* **Input records**
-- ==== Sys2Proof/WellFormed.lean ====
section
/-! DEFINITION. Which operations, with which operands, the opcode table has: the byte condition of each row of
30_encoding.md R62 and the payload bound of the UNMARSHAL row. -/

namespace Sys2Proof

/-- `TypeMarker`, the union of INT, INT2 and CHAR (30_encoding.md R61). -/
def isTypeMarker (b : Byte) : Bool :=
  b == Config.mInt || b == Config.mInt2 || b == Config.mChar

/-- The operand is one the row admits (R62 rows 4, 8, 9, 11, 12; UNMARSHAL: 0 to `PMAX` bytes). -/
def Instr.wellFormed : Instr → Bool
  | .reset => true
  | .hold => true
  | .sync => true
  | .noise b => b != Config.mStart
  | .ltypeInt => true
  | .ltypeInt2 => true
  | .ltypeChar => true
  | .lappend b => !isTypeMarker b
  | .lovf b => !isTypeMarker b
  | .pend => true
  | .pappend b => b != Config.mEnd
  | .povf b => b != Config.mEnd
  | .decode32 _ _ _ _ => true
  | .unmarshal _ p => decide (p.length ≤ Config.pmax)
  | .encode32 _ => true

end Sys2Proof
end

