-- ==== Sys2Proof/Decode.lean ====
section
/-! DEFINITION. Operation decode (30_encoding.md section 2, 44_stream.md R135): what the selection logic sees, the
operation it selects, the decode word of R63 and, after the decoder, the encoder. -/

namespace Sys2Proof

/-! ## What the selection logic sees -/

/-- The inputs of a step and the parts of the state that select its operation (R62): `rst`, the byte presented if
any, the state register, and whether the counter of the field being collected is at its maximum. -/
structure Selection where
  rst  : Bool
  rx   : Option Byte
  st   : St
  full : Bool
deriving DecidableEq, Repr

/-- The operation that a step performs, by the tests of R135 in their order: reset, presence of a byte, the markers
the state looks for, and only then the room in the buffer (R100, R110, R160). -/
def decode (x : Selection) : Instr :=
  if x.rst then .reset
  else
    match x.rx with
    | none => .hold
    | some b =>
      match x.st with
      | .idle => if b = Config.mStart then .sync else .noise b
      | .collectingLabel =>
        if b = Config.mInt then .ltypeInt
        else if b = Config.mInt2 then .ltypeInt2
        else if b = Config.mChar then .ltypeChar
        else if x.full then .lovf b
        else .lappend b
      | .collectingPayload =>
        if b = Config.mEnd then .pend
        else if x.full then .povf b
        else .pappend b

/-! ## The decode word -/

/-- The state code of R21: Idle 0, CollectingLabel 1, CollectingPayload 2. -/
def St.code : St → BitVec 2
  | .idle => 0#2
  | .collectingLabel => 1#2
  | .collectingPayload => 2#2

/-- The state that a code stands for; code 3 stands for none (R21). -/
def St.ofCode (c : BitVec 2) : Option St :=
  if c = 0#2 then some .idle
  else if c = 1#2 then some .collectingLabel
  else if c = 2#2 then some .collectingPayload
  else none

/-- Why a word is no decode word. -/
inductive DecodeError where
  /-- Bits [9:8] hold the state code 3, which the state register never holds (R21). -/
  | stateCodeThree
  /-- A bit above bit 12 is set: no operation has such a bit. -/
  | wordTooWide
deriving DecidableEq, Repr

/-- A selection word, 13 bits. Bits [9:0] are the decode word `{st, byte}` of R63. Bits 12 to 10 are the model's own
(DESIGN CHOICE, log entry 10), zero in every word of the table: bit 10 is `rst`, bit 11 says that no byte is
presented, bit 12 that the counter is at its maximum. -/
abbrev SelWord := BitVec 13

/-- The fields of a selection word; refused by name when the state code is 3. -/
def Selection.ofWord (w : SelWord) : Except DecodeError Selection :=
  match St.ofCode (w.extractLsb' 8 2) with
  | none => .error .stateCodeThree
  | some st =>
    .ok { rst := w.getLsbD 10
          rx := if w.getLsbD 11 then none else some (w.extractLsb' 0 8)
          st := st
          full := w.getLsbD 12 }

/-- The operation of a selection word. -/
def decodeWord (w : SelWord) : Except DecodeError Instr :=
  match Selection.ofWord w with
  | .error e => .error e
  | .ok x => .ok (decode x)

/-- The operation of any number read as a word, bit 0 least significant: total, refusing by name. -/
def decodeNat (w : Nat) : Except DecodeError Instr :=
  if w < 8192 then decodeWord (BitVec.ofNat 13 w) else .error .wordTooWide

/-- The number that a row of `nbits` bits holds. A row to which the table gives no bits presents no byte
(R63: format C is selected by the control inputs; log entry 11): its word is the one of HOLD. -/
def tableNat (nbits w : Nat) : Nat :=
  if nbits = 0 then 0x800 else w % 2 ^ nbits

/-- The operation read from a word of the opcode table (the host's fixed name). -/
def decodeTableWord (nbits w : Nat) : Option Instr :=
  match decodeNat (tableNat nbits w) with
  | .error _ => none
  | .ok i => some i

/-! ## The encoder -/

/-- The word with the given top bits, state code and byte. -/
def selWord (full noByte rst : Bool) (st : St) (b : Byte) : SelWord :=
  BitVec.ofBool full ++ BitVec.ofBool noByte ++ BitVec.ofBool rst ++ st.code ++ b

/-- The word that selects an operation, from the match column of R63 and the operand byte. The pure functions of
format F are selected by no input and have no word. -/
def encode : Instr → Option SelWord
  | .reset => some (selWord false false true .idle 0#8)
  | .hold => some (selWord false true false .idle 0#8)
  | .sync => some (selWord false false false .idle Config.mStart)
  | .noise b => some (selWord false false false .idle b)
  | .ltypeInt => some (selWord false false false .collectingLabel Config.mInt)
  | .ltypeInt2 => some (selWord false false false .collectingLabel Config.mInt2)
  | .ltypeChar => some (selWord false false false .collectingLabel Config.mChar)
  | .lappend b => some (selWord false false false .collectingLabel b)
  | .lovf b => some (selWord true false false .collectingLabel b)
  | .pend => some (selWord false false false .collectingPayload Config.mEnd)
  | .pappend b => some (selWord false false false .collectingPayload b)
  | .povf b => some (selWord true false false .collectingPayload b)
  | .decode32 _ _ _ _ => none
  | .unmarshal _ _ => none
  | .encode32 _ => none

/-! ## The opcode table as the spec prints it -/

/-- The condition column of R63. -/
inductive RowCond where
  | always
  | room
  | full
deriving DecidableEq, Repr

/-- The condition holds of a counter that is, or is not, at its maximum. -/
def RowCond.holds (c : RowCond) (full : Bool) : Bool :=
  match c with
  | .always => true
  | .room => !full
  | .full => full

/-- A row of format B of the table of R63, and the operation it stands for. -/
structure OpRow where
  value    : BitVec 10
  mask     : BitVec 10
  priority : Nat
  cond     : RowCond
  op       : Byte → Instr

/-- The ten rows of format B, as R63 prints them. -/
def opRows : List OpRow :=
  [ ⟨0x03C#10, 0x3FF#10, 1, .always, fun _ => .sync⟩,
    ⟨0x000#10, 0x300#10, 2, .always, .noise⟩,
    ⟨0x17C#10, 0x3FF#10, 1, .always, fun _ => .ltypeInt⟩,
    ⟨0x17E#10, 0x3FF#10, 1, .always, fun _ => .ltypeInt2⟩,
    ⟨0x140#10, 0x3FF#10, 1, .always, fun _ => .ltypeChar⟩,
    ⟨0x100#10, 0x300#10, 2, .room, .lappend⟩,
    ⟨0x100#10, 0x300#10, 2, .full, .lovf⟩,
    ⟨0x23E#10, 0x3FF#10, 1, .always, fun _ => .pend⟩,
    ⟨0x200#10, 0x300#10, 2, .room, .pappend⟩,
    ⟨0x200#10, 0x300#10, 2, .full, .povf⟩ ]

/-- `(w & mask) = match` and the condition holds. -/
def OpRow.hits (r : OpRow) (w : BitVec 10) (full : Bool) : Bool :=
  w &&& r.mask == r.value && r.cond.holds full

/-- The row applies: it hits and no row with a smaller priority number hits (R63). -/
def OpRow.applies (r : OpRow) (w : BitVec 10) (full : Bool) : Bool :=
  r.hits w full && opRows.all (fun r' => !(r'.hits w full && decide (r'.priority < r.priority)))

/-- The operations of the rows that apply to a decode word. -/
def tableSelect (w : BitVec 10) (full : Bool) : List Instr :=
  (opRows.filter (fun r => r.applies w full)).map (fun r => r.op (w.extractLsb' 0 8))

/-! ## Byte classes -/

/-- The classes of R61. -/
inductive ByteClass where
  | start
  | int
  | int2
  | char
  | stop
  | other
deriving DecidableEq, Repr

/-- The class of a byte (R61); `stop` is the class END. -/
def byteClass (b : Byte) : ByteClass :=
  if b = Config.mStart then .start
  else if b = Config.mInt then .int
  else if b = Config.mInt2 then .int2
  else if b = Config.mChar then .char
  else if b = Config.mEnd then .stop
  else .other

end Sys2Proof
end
---
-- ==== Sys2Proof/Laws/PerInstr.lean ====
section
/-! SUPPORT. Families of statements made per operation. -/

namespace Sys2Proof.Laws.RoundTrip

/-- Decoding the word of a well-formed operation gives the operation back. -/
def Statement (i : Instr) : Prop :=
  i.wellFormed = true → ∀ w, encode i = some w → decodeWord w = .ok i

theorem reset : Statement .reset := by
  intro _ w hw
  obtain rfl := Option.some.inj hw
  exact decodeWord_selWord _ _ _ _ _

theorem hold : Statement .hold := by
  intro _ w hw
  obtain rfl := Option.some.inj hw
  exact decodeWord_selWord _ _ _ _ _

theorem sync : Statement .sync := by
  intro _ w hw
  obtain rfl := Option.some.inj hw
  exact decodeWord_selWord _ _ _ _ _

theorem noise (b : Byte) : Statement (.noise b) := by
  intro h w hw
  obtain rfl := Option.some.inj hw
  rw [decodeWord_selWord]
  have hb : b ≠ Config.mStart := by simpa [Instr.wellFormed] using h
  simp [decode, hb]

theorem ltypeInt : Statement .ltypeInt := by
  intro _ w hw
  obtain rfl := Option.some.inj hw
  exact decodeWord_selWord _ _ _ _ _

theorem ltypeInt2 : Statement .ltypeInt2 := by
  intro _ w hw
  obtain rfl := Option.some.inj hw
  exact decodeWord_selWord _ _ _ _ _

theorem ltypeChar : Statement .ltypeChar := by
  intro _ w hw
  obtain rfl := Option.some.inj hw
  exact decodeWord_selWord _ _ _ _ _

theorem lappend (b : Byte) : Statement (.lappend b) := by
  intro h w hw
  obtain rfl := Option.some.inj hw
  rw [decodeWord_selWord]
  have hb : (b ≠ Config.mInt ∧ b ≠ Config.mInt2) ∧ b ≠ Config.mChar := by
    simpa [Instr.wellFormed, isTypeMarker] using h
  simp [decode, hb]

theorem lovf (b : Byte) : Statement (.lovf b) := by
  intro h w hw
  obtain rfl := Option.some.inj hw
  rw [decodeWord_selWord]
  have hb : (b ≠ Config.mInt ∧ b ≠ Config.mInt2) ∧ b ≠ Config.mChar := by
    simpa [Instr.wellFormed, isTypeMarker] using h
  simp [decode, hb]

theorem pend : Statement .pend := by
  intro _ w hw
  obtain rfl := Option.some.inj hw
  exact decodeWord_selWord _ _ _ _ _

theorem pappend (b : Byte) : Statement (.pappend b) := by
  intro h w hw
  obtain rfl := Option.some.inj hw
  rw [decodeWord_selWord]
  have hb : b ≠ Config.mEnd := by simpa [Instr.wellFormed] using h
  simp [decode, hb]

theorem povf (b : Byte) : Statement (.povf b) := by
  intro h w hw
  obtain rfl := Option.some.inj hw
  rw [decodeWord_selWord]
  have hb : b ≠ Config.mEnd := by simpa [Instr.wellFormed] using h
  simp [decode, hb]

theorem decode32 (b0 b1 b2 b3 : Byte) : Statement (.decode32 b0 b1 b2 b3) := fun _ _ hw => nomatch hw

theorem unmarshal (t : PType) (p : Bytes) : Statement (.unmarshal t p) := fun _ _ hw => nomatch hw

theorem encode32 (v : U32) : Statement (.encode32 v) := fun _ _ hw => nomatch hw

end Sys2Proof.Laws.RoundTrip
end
* * *
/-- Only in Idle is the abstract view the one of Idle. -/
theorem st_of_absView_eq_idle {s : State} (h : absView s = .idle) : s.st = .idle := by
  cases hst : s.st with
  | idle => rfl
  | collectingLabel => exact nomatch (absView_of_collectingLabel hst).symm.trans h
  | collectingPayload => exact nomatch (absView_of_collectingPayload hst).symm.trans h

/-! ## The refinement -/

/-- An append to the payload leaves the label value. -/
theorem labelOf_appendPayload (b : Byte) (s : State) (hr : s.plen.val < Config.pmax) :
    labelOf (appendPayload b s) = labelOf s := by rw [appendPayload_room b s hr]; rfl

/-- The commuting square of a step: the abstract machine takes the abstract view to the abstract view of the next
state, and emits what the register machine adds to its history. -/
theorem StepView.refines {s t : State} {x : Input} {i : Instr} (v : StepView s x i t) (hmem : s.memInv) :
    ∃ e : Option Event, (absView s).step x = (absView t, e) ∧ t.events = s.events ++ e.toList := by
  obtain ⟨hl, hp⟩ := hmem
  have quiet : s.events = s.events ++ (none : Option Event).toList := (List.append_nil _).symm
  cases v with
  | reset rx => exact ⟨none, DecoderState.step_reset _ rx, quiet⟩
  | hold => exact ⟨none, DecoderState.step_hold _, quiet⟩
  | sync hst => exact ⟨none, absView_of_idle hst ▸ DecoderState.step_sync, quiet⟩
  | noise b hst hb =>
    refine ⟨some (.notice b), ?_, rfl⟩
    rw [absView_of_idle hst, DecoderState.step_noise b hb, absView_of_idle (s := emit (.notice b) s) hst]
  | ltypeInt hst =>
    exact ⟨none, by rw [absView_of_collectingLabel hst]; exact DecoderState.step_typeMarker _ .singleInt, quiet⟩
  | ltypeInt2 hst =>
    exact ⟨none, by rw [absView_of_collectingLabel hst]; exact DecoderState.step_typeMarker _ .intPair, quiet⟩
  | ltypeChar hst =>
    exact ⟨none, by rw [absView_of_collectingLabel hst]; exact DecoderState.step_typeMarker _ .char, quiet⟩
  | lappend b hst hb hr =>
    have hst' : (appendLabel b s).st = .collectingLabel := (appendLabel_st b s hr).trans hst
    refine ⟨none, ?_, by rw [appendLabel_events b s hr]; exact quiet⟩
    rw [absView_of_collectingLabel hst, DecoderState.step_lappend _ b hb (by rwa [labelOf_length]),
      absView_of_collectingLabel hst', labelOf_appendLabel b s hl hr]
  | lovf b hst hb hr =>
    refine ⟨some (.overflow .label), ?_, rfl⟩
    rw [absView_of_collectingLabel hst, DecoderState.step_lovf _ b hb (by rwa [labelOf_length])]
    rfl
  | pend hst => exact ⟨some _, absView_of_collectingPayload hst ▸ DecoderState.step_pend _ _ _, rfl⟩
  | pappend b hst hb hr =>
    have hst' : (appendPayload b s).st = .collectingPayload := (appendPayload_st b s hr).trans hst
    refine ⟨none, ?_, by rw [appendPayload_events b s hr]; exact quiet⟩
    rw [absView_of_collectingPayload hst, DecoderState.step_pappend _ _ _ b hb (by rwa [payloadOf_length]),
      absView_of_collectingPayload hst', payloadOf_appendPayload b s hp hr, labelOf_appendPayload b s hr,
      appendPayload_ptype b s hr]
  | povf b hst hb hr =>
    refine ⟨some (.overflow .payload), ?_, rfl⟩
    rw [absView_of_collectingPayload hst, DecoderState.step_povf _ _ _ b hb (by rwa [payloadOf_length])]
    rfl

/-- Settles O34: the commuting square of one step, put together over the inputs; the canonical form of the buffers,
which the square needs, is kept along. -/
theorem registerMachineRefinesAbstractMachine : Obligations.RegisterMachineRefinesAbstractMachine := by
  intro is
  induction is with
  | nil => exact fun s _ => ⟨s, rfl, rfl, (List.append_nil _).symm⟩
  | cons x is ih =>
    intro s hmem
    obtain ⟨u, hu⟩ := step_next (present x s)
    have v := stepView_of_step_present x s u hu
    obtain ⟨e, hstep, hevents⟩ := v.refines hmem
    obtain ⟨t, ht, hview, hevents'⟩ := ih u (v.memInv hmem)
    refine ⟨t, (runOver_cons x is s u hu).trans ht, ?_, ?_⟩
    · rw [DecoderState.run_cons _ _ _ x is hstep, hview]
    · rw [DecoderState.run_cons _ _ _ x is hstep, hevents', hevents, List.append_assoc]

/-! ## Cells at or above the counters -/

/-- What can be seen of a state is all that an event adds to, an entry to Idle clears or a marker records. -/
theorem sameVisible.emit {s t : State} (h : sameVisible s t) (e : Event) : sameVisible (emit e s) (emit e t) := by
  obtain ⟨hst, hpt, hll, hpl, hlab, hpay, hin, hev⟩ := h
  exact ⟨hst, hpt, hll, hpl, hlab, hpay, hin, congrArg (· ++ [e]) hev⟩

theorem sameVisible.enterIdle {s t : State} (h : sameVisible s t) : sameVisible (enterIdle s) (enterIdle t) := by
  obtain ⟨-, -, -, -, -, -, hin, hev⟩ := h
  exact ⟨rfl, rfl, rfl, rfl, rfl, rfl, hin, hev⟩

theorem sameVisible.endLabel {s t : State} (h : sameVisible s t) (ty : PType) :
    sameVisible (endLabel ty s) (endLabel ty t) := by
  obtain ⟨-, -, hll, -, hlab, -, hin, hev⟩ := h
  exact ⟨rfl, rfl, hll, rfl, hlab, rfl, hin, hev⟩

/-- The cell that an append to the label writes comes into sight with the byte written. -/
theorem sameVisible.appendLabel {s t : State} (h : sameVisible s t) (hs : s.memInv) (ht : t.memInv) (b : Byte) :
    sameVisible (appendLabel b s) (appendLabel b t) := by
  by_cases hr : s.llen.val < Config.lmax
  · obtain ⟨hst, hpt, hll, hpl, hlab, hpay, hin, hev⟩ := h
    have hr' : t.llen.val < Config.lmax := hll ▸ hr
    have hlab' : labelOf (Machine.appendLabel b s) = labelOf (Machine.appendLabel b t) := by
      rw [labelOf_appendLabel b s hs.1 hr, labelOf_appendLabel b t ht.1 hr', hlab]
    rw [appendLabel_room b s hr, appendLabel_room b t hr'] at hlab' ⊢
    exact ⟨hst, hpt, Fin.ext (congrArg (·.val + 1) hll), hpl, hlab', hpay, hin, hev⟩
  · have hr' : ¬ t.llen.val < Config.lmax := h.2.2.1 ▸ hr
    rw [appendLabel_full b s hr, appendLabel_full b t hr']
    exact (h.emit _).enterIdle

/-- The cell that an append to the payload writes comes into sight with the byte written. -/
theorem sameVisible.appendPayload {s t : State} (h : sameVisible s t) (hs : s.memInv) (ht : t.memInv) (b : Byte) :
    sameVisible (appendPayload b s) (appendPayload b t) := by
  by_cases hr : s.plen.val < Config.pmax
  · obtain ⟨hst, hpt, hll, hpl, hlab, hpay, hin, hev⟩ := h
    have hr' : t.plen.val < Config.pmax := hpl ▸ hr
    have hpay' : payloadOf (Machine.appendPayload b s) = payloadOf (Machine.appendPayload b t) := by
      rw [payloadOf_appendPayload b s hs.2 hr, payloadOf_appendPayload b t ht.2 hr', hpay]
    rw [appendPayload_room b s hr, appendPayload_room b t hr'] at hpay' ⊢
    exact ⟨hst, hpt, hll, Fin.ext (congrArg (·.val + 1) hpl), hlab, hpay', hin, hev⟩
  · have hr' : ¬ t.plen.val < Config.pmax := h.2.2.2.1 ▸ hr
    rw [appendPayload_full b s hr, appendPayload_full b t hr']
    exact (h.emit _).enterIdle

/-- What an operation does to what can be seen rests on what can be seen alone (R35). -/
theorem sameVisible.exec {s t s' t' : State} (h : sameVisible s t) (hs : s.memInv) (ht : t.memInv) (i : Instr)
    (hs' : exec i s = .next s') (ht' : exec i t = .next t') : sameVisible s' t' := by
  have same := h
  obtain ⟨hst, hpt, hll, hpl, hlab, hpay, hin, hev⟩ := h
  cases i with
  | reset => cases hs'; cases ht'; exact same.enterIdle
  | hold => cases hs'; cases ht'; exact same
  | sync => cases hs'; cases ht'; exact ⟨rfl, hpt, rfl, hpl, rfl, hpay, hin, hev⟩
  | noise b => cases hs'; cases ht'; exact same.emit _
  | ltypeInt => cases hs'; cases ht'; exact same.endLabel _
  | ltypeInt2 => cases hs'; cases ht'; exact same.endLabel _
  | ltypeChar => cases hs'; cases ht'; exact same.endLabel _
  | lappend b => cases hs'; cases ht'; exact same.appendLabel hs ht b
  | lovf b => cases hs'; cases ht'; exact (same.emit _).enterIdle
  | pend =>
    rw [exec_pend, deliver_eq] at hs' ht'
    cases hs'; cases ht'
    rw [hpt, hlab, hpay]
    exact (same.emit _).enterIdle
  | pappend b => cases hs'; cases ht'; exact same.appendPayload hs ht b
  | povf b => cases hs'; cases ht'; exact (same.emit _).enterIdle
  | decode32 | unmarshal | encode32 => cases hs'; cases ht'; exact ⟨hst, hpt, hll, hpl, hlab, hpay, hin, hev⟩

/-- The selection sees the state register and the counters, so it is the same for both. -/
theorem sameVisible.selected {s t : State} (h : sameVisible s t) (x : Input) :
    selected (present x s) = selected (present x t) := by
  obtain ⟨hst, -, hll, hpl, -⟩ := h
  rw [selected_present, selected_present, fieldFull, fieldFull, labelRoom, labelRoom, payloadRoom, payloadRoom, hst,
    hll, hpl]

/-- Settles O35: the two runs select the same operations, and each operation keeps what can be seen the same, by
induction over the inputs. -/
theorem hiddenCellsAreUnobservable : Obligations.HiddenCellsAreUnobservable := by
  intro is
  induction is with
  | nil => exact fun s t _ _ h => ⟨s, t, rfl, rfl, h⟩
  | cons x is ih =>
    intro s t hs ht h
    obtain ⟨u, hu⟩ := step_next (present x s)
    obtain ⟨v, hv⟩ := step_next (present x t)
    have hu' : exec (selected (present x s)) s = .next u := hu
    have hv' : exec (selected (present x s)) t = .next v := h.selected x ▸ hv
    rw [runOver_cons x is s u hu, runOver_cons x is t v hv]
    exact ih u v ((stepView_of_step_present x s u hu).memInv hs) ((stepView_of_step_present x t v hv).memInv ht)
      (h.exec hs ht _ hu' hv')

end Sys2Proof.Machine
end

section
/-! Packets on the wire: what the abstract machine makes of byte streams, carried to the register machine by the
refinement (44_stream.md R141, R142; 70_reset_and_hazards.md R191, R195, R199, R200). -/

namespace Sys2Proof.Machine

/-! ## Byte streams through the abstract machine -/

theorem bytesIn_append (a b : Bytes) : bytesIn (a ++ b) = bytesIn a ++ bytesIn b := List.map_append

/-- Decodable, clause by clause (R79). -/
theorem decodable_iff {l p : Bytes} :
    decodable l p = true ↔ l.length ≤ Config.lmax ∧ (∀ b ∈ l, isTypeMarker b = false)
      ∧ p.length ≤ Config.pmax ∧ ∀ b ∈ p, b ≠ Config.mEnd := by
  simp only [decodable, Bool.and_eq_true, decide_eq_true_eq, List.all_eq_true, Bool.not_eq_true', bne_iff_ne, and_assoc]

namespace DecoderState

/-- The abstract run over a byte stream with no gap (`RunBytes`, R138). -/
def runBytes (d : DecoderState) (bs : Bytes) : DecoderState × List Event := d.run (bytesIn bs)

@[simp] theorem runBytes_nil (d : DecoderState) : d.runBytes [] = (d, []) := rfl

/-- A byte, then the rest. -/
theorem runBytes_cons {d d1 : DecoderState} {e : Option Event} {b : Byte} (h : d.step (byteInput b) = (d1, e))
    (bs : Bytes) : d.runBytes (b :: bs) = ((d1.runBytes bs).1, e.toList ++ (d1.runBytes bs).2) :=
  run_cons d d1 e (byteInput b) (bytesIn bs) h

* **Work item**
What is asked for is an exact copy of the lines above from the one containing "cases hst : s.st with" through the one containing "theorem labelOf_appendPayload (b", and only those.

* **Written response**
  cases hst : s.st with
  | idle => rfl
  | collectingLabel => exact nomatch (absView_of_collectingLabel hst).symm.trans h
  | collectingPayload => exact nomatch (absView_of_collectingPayload hst).symm.trans h

/-! ## The refinement -/

/-- An append to the payload leaves the label value. -/
theorem labelOf_appendPayload (b : Byte) (s : State) (hr : s.plen.val < Config.pmax) :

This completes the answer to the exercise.